→ **Your task**: Find the line with "(seq vlan prio : Nat)" in the entries below. Repeat it, every following line, and the line with "meanDelay : Int := 0", exactly and with nothing added.

→ **Supplied material**:
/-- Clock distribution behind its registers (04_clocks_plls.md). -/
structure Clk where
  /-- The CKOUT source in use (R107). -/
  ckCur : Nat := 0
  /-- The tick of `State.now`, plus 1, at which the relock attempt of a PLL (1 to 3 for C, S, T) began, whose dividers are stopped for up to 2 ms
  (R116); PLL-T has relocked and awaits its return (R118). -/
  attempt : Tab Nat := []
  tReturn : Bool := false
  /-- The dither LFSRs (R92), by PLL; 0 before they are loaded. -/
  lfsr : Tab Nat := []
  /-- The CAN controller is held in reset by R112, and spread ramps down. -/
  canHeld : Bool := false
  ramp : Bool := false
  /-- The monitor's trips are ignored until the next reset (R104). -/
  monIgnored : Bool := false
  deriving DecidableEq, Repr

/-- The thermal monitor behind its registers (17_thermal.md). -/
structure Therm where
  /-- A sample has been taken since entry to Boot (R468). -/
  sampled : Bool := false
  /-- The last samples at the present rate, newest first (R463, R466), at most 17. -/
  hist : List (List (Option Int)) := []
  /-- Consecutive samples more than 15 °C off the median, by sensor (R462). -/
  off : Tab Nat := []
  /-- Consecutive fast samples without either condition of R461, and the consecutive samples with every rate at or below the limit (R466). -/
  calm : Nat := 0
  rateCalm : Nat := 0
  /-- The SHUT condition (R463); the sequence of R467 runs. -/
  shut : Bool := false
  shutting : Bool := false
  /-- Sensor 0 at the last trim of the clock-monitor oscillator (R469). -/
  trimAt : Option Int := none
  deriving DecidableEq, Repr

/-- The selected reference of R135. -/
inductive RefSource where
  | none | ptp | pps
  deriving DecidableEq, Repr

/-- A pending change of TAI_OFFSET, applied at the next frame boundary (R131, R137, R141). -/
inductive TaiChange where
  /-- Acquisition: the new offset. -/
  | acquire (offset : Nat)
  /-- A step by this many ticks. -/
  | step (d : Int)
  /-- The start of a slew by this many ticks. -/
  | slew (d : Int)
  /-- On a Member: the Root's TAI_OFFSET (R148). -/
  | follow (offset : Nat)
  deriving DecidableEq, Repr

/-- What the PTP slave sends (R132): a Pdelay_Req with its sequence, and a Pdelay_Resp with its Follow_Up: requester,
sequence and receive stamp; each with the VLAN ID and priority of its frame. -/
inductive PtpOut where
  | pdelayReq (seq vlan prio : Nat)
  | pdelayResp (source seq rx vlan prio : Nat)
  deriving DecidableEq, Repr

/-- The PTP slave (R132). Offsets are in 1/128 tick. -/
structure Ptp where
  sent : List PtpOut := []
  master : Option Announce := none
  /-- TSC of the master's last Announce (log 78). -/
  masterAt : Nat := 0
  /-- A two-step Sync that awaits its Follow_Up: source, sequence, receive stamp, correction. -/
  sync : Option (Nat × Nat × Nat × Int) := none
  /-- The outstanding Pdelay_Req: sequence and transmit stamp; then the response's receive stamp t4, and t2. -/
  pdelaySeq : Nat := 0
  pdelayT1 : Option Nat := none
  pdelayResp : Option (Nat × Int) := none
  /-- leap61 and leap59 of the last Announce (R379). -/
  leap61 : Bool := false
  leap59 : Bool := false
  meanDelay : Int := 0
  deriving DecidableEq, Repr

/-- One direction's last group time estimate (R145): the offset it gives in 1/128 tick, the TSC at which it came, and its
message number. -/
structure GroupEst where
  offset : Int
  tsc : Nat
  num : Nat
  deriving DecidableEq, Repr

→ **Problem solution**:
  | pdelayReq (seq vlan prio : Nat)
  | pdelayResp (source seq rx vlan prio : Nat)
  deriving DecidableEq, Repr

/-- The PTP slave (R132). Offsets are in 1/128 tick. -/
structure Ptp where
  sent : List PtpOut := []
  master : Option Announce := none
  /-- TSC of the master's last Announce (log 78). -/
  masterAt : Nat := 0
  /-- A two-step Sync that awaits its Follow_Up: source, sequence, receive stamp, correction. -/
  sync : Option (Nat × Nat × Nat × Int) := none
  /-- The outstanding Pdelay_Req: sequence and transmit stamp; then the response's receive stamp t4, and t2. -/
  pdelaySeq : Nat := 0
  pdelayT1 : Option Nat := none
  pdelayResp : Option (Nat × Int) := none
  /-- leap61 and leap59 of the last Announce (R379). -/
  leap61 : Bool := false
  leap59 : Bool := false
  meanDelay : Int := 0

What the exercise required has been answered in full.